Collected data:
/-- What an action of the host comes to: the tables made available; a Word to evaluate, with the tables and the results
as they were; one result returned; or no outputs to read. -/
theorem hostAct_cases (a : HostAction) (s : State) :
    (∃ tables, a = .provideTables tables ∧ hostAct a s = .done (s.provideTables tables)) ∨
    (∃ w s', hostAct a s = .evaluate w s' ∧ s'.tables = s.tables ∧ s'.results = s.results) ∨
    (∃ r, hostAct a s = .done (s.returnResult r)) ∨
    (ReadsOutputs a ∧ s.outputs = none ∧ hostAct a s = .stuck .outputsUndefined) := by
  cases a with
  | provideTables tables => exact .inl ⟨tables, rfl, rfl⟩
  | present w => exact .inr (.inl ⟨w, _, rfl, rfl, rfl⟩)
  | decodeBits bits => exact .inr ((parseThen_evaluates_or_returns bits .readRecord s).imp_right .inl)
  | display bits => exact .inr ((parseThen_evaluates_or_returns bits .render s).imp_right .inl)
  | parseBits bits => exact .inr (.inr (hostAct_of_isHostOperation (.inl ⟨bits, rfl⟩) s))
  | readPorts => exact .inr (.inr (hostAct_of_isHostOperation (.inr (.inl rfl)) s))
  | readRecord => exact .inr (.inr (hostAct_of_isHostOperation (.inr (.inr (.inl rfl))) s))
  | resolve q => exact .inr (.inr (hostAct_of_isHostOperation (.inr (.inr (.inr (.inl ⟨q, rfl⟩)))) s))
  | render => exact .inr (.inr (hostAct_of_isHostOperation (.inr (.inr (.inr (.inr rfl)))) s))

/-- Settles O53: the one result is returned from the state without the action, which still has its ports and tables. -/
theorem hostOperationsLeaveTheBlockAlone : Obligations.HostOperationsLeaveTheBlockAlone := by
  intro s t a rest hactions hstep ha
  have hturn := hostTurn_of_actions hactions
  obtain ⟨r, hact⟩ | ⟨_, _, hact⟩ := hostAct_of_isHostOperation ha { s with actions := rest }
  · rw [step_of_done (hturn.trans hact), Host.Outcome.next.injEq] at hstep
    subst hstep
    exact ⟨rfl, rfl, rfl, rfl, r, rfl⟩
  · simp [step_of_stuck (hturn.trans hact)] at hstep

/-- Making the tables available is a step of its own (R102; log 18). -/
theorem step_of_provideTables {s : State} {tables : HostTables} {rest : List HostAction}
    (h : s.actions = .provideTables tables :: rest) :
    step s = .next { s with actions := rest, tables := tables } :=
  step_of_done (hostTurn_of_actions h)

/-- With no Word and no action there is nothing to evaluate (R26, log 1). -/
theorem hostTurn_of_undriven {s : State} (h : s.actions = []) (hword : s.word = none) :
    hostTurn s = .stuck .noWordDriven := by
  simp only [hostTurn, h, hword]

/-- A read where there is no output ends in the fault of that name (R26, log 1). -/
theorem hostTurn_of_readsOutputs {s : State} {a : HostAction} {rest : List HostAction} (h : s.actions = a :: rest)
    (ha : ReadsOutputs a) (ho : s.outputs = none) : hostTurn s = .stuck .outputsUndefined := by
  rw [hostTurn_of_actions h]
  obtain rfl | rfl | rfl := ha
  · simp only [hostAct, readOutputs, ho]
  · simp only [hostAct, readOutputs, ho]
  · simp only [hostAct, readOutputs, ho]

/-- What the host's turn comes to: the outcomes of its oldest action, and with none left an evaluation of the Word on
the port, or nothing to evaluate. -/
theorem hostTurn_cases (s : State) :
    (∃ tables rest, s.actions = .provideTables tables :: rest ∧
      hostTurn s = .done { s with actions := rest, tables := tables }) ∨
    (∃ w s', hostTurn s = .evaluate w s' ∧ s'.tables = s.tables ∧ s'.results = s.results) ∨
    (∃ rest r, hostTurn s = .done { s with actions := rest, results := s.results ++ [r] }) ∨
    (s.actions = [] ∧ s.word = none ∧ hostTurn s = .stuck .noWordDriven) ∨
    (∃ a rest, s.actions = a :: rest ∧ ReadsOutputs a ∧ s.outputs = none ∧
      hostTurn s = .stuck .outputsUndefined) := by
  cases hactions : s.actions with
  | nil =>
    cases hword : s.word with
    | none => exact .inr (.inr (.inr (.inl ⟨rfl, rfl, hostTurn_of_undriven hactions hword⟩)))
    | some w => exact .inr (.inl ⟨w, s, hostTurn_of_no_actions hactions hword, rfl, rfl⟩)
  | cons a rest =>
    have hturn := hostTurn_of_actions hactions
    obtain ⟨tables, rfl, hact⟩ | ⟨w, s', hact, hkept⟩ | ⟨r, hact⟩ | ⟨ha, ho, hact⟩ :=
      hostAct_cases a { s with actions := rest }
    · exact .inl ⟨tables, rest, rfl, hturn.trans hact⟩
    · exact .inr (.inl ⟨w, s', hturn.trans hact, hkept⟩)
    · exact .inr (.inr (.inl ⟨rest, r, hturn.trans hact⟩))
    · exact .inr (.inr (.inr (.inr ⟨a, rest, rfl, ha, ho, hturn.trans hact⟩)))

> **AIM OF THE EXERCISE**: From the records above, transcribe exactly the run of lines that opens with the line holding "bits .readRecord s).imp_right .inl)" and closes with the line holding "bits .render s).imp_right .inl)", both included.

> **REPLY**:
  | decodeBits bits => exact .inr ((parseThen_evaluates_or_returns bits .readRecord s).imp_right .inl)
  | display bits => exact .inr ((parseThen_evaluates_or_returns bits .render s).imp_right .inl)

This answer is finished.